Ensure sustainability, accountability and oversight – Changing systems is challenging. With sustainable plans, clear oversight and the ability to hold stakeholders accountable, that change is possible.

Key crosscutting themes

In addition to key issues that fall within the Health in Rhode Island priorities, such as the ongoing crisis of child and adolescent behavioral health, during the committee and subcommittee meetings throughout 2021 and early 2022, we identified overarching priorities to target for specific attention and advocacy. These crosscutting themes touch several, if not all, of the Health in Rhode Island plan’s priorities. One key example of this was Workforce Development, Sustainability, and Diversity.

In order to achieve the priorities of the Health in Rhode Island plan, Rhode Island needs a sufficient and stable healthcare workforce. Workforce challenges and shortages across all care settings, though particularly long-term care, were laid bare over the last year – revealed and accelerated by the impacts of the ongoing COVID-19 pandemic. Providing appropriate care in the appropriate settings for all of Rhode Island’s diverse residents requires additional investment in workforce and workforce infrastructure. This includes foundational work of creating workforce-related data systems to better understand gaps in the current workforce, increasing workforce diversity, addressing barriers to entry and advancement in the workforce, and improving workforce retention. There is a clear connection between a sufficient and stable healthcare workforce and a sufficient and stable health system. The committee will continue to identify where it can help influence and make impact around this vital issue.

Our continuing commitment

Beginning in 2022, a Policy subcommittee will also be formed. The genesis of this subcommittee is the need to be able to respond to some of the timely and crosscutting issues that have arisen through the committee and subcommittee's work. The goal is for the subcommittee to identify and recommend where the full committee might influence legislative, regulatory, statutory, and policy-making opportunities, while recognizing that on many issues, there will not be sufficient alignment among members.
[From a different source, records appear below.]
-- ==== Sys2Proof/Certificates/Slice0/Obligations.lean ====
section
/-! DEFINITION. The statements for the provers: what the numbered rules of spec/ say the block does. The rules speak of
registers. RDATA, the agents' lists and the schedule are the model's own fields (log entries 7 and 2), so a clause that
keeps one of them rests on the log entry its docstring names. -/

open Sys2Proof Sys2Proof.Machine

/-! The quadrature decoder. -/

/-- R90: the four samples and their phases, and the formula. -/
def Obligations.PhaseFollowsGrayCycle : Prop :=
  phaseOf false false = 0#2 ∧ phaseOf false true = 1#2 ∧ phaseOf true true = 2#2 ∧ phaseOf true false = 3#2 ∧
    ∀ a b, phaseOf a b = BitVec.ofBool a ++ BitVec.ofBool (a ^^ b)

/-- R91: the table of deltas, rows `old`, columns `new`, and the three cases it is made from. -/
def Obligations.DeltaMatchesTable : Prop :=
  (∀ old new : Phase, delta old new =
    ((([[0, 1, 2, -1], [-1, 0, 1, 2], [-2, -1, 0, 1], [1, -2, -1, 0]] : List (List Int)).getD old.toNat []).getD
      new.toNat 0)) ∧
    delta 3#2 0#2 = 1 ∧ delta 0#2 3#2 = -1 ∧
    ∀ old new : Phase, ¬ (old = 3#2 ∧ new = 0#2) → ¬ (old = 0#2 ∧ new = 3#2) →
      delta old new = (new.toNat : Int) - (old.toNat : Int)

/-- R92, R70: an EDGE of sample `ab` completes; PHASE, ACC and ACC_OVF take the values of the pseudocode, and nothing
else changes. That RDATA is kept is log entry 7, the model's choice. -/
def Obligations.EdgeCountsIntoAcc : Prop :=
  (∀ ab : BitVec 2, decode (.edge ab) = .ok (.edge (ab.getLsbD 1) (ab.getLsbD 0))) ∧
    ∀ (a b : Bool) (s : State), exec (.edge a b) s = .next { s with
      phase := phaseOf a b
      acc := BitVec.ofInt 8 (s.acc.toInt + delta s.phase (phaseOf a b))
      accOvf := s.accOvf || decide (s.acc.toInt + delta s.phase (phaseOf a b) < -128) ||
        decide (127 < s.acc.toInt + delta s.phase (phaseOf a b)) }

/-- R171: when an EDGE sets ACC_OVF, what stays in ACC, and what clears the flag. That RDATA is kept is log entry 7,
the model's choice. -/
def Obligations.AccOverflowSetsFlagAndWraps : Prop :=
  (∀ (a b : Bool) (s t : State), exec (.edge a b) s = .next t →
    (-128 ≤ s.acc.toInt + delta s.phase (phaseOf a b) ∧ s.acc.toInt + delta s.phase (phaseOf a b) ≤ 127 →
      t.accOvf = s.accOvf ∧ t.acc.toInt = s.acc.toInt + delta s.phase (phaseOf a b)) ∧
    (127 < s.acc.toInt + delta s.phase (phaseOf a b) →
      t.accOvf = true ∧ t.acc.toInt = s.acc.toInt + delta s.phase (phaseOf a b) - 256) ∧
    (s.acc.toInt + delta s.phase (phaseOf a b) < -128 →
      t.accOvf = true ∧ t.acc.toInt = s.acc.toInt + delta s.phase (phaseOf a b) + 256) ∧
    t = { s with phase := t.phase, acc := t.acc, accOvf := t.accOvf }) ∧
  (∀ (v : Word) (s t : State), exec (.wrQdStatus v) s = .next t → v.getLsbD 2 = true → t.accOvf = false) ∧
  (∀ (a b : Bool) (s t : State), perform (.reset (.releaseRst a b)) s = .next t → t.accOvf = false)

/-- R93: the drain returns ACC, sign extended, and zeroes it in the same step; a second drain returns 0; a write to
the offset is illegal and leaves ACC; an EDGE comes wholly before or wholly after. That RDATA is kept by an illegal
write, and by an EDGE after the drain, is log entry 7, the model's choice. -/
def Obligations.DrainReadsAndZeroes : Prop :=
  decode (.bus (.read 0x00#8 0b10#2)) = .ok .rdQdDrain ∧
    (∀ s : State, exec .rdQdDrain s = .next { s with rdata := some (s.acc.signExtend 32), acc := 0#8 } ∧
      (s.acc.signExtend 32).toInt = s.acc.toInt ∧
      execAll [.rdQdDrain, .rdQdDrain] s = .next { s with rdata := some 0#32, acc := 0#8 } ∧
      (s.rst = false → ∀ v, memWrite 0x00#8 v s = .next { s with busErr := true })) ∧
    ∀ (a b : Bool) (s : State), ∃ t u,
      execAll [.edge a b, .rdQdDrain] s = .next t ∧ t.acc = 0#8 ∧
        t.rdata = some ((BitVec.ofInt 8 (s.acc.toInt + delta s.phase (phaseOf a b))).signExtend 32) ∧
      execAll [.rdQdDrain, .edge a b] s = .next u ∧ u.acc.toInt = delta s.phase (phaseOf a b) ∧
        u.rdata = some (s.acc.signExtend 32)

/-- R94, R27: RD QD_STATUS returns PHASE in bits 1:0, ACC_OVF in bit 2, BUS_ERR in bit 3 and zeros above, and clears
nothing. -/
def Obligations.StatusReadShowsFields : Prop :=
  decode (.bus (.read 0x04#8 0b10#2)) = .ok .rdQdStatus ∧
    ∀ s : State, ∃ v : Word, exec .rdQdStatus s = .next { s with rdata := some v } ∧
      v.extractLsb' 0 2 = s.phase ∧ v.getLsbD 2 = s.accOvf ∧ v.getLsbD 3 = s.busErr ∧ v.extractLsb' 4 28 = 0#28

/-- R95: WR QD_STATUS clears exactly the flags whose bits are written 1; the other bits of WDATA have no effect. That
RDATA is kept is log entry 7, the model's choice. -/
def Obligations.StatusWriteClearsWrittenOnes : Prop :=
  (∀ v : Word, decode (.bus (.write 0x04#8 0b10#2 v)) = .ok (.wrQdStatus v)) ∧
    (∀ (v : Word) (s : State), exec (.wrQdStatus v) s = .next { s with
      accOvf := s.accOvf && !(v.getLsbD 2), busErr := s.busErr && !(v.getLsbD 3) }) ∧
    (∀ s : State, exec (.wrQdStatus 0#32) s = .next s) ∧
    ∀ (v w : Word) (s : State), v.getLsbD 2 = w.getLsbD 2 → v.getLsbD 3 = w.getLsbD 3 →
      exec (.wrQdStatus v) s = exec (.wrQdStatus w) s

/-- R25: only an EDGE whose sum leaves the range sets ACC_OVF; only a write of 1 to QD_STATUS[2] or a reset clears it;
the drain does not. -/
def Obligations.AccOvfIsSticky : Prop :=
  ∀ s t : State, step s = .next t →
    (s.accOvf = false → t.accOvf = true → ∃ a b, s.nextInstr = some (.edge a b) ∧
      (s.acc.toInt + delta s.phase (phaseOf a b) < -128 ∨ 127 < s.acc.toInt + delta s.phase (phaseOf a b))) ∧
    (s.accOvf = true → t.accOvf = false →
      (∃ v, s.nextInstr = some (.wrQdStatus v) ∧ v.getLsbD 2 = true) ∨
      (∃ a b, s.nextEvent.1 = some (.reset (.releaseRst a b)))) ∧
    (∀ a b, s.nextInstr = some (.edge a b) →
      (s.acc.toInt + delta s.phase (phaseOf a b) < -128 ∨ 127 < s.acc.toInt + delta s.phase (phaseOf a b)) →
      t.accOvf = true)

/-- R26: BUS_ERR is set by a transaction that the register map does not admit, and by nothing else; only a write of 1 to
QD_STATUS[3] or a reset clears it. -/
def Obligations.BusErrIsSticky : Prop :=
  ∀ s t : State, step s = .next t →
    (s.busErr = false → t.busErr = true → s.rst = false ∧
      ∃ u r, s.nextEvent.1 = some (.op (.bus u)) ∧ decodeBus u = .error r) ∧
    (s.busErr = true → t.busErr = false →
      (∃ v, s.nextInstr = some (.wrQdStatus v) ∧ v.getLsbD 3 = true) ∨
      (∃ a b, s.nextEvent.1 = some (.reset (.releaseRst a b)))) ∧
    (∀ u r, s.rst = false → s.nextEvent.1 = some (.op (.bus u)) → decodeBus u = .error r → t.busErr = true)

/-- R23, R24: only EDGE and the release of reset write PHASE; only EDGE, the drain and the release write ACC. -/
def Obligations.PhaseAndAccHaveTheirWritersOnly : Prop :=
  ∀ s t : State, step s = .next t →
    (t.phase = s.phase ∨ (∃ a b, s.nextInstr = some (.edge a b) ∧ t.phase = phaseOf a b) ∨
      (∃ a b, s.nextEvent.1 = some (.reset (.releaseRst a b)) ∧ t.phase = phaseOf a b)) ∧
    (t.acc = s.acc ∨ (∃ a b, s.nextInstr = some (.edge a b)) ∨
      (s.nextInstr = some .rdQdDrain ∧ t.acc = 0#8 ∧ t.rdata = some (s.acc.signExtend 32)) ∨
      (∃ a b, s.nextEvent.1 = some (.reset (.releaseRst a b)) ∧ t.acc = 0#8))

/-- R96: over any sequence of samples, ACC gains the sum of the deltas (modulo 2^ACC_WIDTH), PHASE is the last sample's,
and the sum is the phase difference plus four times the forward wraps less the reverse wraps. -/
def Obligations.EdgesAddTheSumOfDeltas : Prop :=
  ∀ (samples : List (Bool × Bool)) (s : State), ∃ t,
    execAll (edgesOf samples) s = .next t ∧
    t.phase = phasesFrom s.phase samples ∧
    (t.acc.toInt - (s.acc.toInt + deltaSum s.phase samples)) % 256 = 0 ∧
    deltaSum s.phase samples = (phasesFrom s.phase samples).toNat - s.phase.toNat +
      4 * ((countSteps 3#2 0#2 s.phase samples : Int) - countSteps 0#2 3#2 s.phase samples)

/-- R97, second bound: a pure rotation of at most 127 unskipped EDGEs from a drained accumulator never overflows, and is
counted exactly. -/
def Obligations.PureRotationCountsTo127 : Prop :=
  ∀ (samples : List (Bool × Bool)) (d : Int) (s : State), (d = 1 ∨ d = -1) → allDeltas d s.phase samples →
    samples.length ≤ 127 → s.acc = 0#8 → s.accOvf = false →
    ∃ t, execAll (edgesOf samples) s = .next t ∧ t.accOvf = false ∧ t.acc.toInt = d * samples.length

/-- R57, R93: an EDGE and a drain that meet may take either order; the ticks returned plus the ticks left are the same
(exactly when the sum fits, else modulo 2^ACC_WIDTH), and so is PHASE. RDATA is read after the EDGE too: that the EDGE
keeps it is log entry 7, the model's choice. -/
def Obligations.EdgeAndDrainInEitherOrder : Prop :=
  ∀ (a b : Bool) (s : State), ∃ t u,
    execAll [.edge a b, .rdQdDrain] s = .next t ∧ execAll [.rdQdDrain, .edge a b] s = .next u ∧
    t.phase = u.phase ∧ ((t.returned + t.acc.toInt) - (u.returned + u.acc.toInt)) % 256 = 0 ∧
    (-128 ≤ s.acc.toInt + delta s.phase (phaseOf a b) → s.acc.toInt + delta s.phase (phaseOf a b) ≤ 127 →
      t.returned + t.acc.toInt = u.returned + u.acc.toInt ∧
      t.returned + t.acc.toInt = s.acc.toInt + delta s.phase (phaseOf a b))

/-! Accounts of ticks over whole runs. -/

/-- R59 (as the model reads it, log entry 5: ACC_OVF has never been 1 since reset): from a drained accumulator, in any run
and any interleaving, the values drained plus what is left in ACC are the sum of the deltas. -/
def Obligations.DrainsConserveTicks : Prop :=
  ∀ (s t : State) (g : Account), s.acc = 0#8 → Run s Account.zero t g → g.sawOvf = false →
    g.drained + t.acc.toInt = g.counted

/-- R59, last part: with or without overflow, the law holds modulo 2^ACC_WIDTH. -/
def Obligations.DrainsConserveTicksModulo : Prop :=
  ∀ (s t : State) (g : Account), s.acc = 0#8 → Run s Account.zero t g →
    (g.drained + t.acc.toInt - g.counted) % 256 = 0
We will continue to work with a broad range of stakeholders committed to advancing and sustaining the specific priorities and strategies identified in the Health in Rhode Island vision. Our collective goal of achieving these priorities is driven by an understanding that healthcare is just one part of keeping people healthy and that solutions must address the systemic issues in our health system and general state infrastructure. By maintaining the data dashboard, we will ensure that data remains at the center of the implementation, sustainability, and accountability of the Health in Rhode Island vision, and that we remain committed to tracking disparities and ensuring equity is centered in all of our work.